The Ottoman state did convert major churches (e.g., Hagia Sophia), but this was not a universal or automatic policy. Many churches continued to operate under the millet system. The statement overgeneralizes Ottoman policy.

"Protestant pressure produced the Lukaris Confession embracing Calvinism."

While Cyril Lucaris was influenced by Reformed thought, his Confession (1629) was condemned by the Orthodox Church and never became official doctrine. It is more accurate to say he attempted to introduce Calvinist elements into Orthodoxy but failed.

"Jeremias II (1536–1595)... founded the Orthodox Patriarchate of Russia..."

Jeremias II recognized the existing Moscow patriarchate in 1589, raising it to canonical legitimacy, but he did not found it per se. The Russian Church had declared its independence earlier.

"The sixteenth-century success of Christianity in Japan was followed by severe repression, such as the crucifixion of the 26 Martyrs of Japan."

This is accurate, but incomplete. The martyrdom occurred in 1597, and broader persecution (including mass executions) intensified after 1614, with a full ban and underground survival (Kakure Kirishitan) afterward. The statement could better indicate the scope and chronology.

"The Catholic church became one of the largest holders of black slaves."

This is highly misleading. While individual church institutions, especially in Latin America, owned slaves (e.g., Jesuit missions, some monasteries), the claim that the Church as a whole was one of the largest slaveholders lacks strong quantitative evidence and should be significantly nuanced. It's better to state: "Some Catholic orders and institutions owned enslaved people, especially in colonial Latin America and Africa."

"Former slaves returned to West Africa 'with Bible in hand', founding Freetown..."

Freetown (Sierra Leone) was founded in 1787 by the British as a settlement for freed Black people from Britain and Nova Scotia. Many were Christian or became so later, but this happened over time. The idea that returnees founded it with evangelistic purpose simplifies a complex history involving British colonial authorities and philanthropy.

"Jesuits... working exclusively in the native language to form an 'agrarian collective'..."

While broadly true, "agrarian collective" is anachronistic and possibly misleading—it evokes 20th-century communist models. Jesuit missions were theocratic and communal, but under firm ecclesiastical control, not collective farms in the modern sense.

"To combat fears that Jewish converts were conspiring with Muslims to sabotage the new state..."

The primary concern of the Spanish Inquisition was religious orthodoxy, especially of conversos (converted Jews suspected of secretly practicing Judaism). While the Reconquista context involved Islam, the conspiracy fear cited here is exaggerated and lacks direct primary-source support.

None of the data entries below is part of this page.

/-- Whether a gang leases the page of an address read-write. -/
def leaseWritable (g : Option Gang) (va : Nat) : Bool :=
  match g with
  | none => true
  | some g => g.lease.any (fun r => r.rw && decide (r.vpage ≤ va / 2097152 ∧ va / 2097152 < r.vpage + r.pages))

/-- Whether a quad write to a chunk is protected (R206): RO window, read-only or stack-homed page, a range leased read-only. A page
whose translation is away is neither read-only nor stack-homed for that. -/
def chunkProtected (s : State) (q a : Nat) : Bool :=
  match regionOf s q a with
  | .mapped _ w =>
    let va := windowVa w (a / 64 * 64)
    let e := leafOf s w.ctx va
    w.ro || (leafV e && (!leafW e || leafSh e)) || !leaseWritable (getGang s w.ctx) va
  | _ => false

def spanProtected (s : State) (q a n : Nat) : Bool :=
  (range' (a / 64) (if n = 0 then 0 else (a + n - 1) / 64 - a / 64 + 1)).any (fun k => chunkProtected s q (64 * k))

/-! Pod transfers (R344). -/

/-- This module's identity (R17). -/
def modIdent (s : State) : Nat := s.edge.podid * 1024 + s.edge.pkgid

/-- A port of the mask with its link up, the lowest-numbered (R347). -/
def pickPort (s : State) (mask : Nat) : Option Nat := (range' 0 8).find? (fun p => mask.testBit p && s.edge.links.getLsbD p)

def emit (s : State) (o : Outgoing) : State := { s with edge := { s.edge with outbox := s.edge.outbox ++ [o] } }

def getSession (s : State) (n : Nat) : Option Session := (s.hub.sessions.find? (fun e => e.1 = n)).map (·.2)
def setSession (s : State) (n : Nat) (x : Session) : State := { s with hub := { s.hub with sessions := alPut s.hub.sessions n x } }

/-- Takes the next outgoing SEQ; none when the session stops sending at 2^63 (R338). -/
def SeqState.take (x : SeqState) : Option Nat × SeqState :=
  if x.out < 2 ^ 63 then (some x.out, { x with out := x.out + 1 }) else (none, x)

/-- Whether an arriving SEQ is fresh (R338). -/
def SeqState.fresh (x : SeqState) (n : Nat) : Bool :=
  match x.high with
  | none => true
  | some h => decide (h < n) || (decide (h - n ≤ 63) && !x.window.getLsbD (h - n))

/-- Marks an accepted SEQ (R338). -/
def SeqState.mark (x : SeqState) (n : Nat) : SeqState :=
  match x.high with
  | none => { x with high := some n, window := 1 }
  | some h =>
    if h < n then { x with high := some n, window := (x.window <<< (n - h)) ||| 1 }
    else { x with window := x.window ||| (1#64 <<< (h - n)) }

/-- The next outgoing SEQ of a tenant's session; none when there is none to take. -/
def takeSeq (s : State) (n : Nat) : Option Nat × State :=
  match getSession s n with
  | none => (none, s)
  | some x => let (q, y) := x.sq.take; (q, setSession s n { x with sq := y })

/-- The SEQ state of session 0 for a peer (R339). -/
def getPeer (s : State) (m : Nat) : SeqState := alGet SeqState.reset s.hub.peers m
def setPeer (s : State) (m : Nat) (x : SeqState) : State := { s with hub := { s.hub with peers := alPut s.hub.peers m x } }

/-- Bytes of a frame with a body of `n` bytes: the Ethernet, IP, UDP and Uludin headers, the body, its tag and the FCS (R343). -/
def frameBytes (w : Way) (n : Nat) : Nat :=
  14 + (if w.tag.isSome then 4 else 0) + (if w.v6 then 40 else 20) + 8 + 40 + n + 16 + 4

/-- Periods a frame occupies its port at 800 Gb/s (R337). -/
def frameTime (w : Way) (n : Nat) : Nat := ceilDiv (frameBytes w n * 940) 100000

/-- Sends a frame on a port after the frames before it (R341, R358). -/
def sendFrame (s : State) (port cls ctx session rid seq status modid : Nat) (body : List Byte) (way : Way) : State :=
  let t := max s.now (alGet 0 s.edge.busyUntil port)
  { s with edge := { s.edge with outbox := s.edge.outbox ++ [.frame port cls ctx session rid seq status modid body way t],
                                 busyUntil := alPut s.edge.busyUntil port (t + frameTime way body.length) } }

/-- The address-table entry of a module. -/
def addrOf (s : State) (ident : Nat) : Option AddrEntry := (s.hub.addrTable.find? (fun e => e.1 = ident)).map (·.2)

/-- The module's own address of an IP version, from the entry for its own identity (R343, R347); none when it has none. -/
def ownAddress (s : State) (v6 : Bool) : Option (BitVec 128) :=
  (addrOf s (modIdent s)).bind (fun a => if v6 then a.v6 else a.v4.map (·.setWidth 128))

/-- The MAC address of a port. -/
def portMac (s : State) (port : Nat) : BitVec 48 := alGet 0 s.edge.macs port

"Edicts issued at the Diet of Worms in 1521 condemned Luther."

Yes, the Edict of Worms declared Luther an outlaw. But it’s important to note it was issued after the Diet, by Emperor Charles V—not by the Diet itself.

"Henry preserved Catholic doctrine and the church's established role in society."

True of early Henrician Reformation, but under Edward VI, Anglicanism adopted many Protestant doctrines. So Anglicanism’s identity evolved, and the statement should reflect that Henry's role was foundational, not doctrinally definitive for Anglicanism as a whole.

"The Jesuits... adopted military-style discipline and strict loyalty to the Pope."

Accurate in general terms, though "military-style discipline" is metaphorical. The Jesuits had a centralized, hierarchical structure, but did not operate like an army.

"In 1309, Pope Clement V fled Rome's factional politics by moving to Avignon in southern France. By leaving Rome and the "seat of Peter" behind, this Avignon Papacy, consisting of seven successive popes, unintentionally diminished papal prestige and power."

While Clement V's move to Avignon was indeed driven by factional politics in Rome and his desire to be closer to the French king, the phrase "fled Rome's factional politics" simplifies a complex situation. Clement V was French, and the political climate in Italy was unstable. The move was initially seen by many as temporary. The unintentional diminishing of papal prestige and power is a widely accepted consequence.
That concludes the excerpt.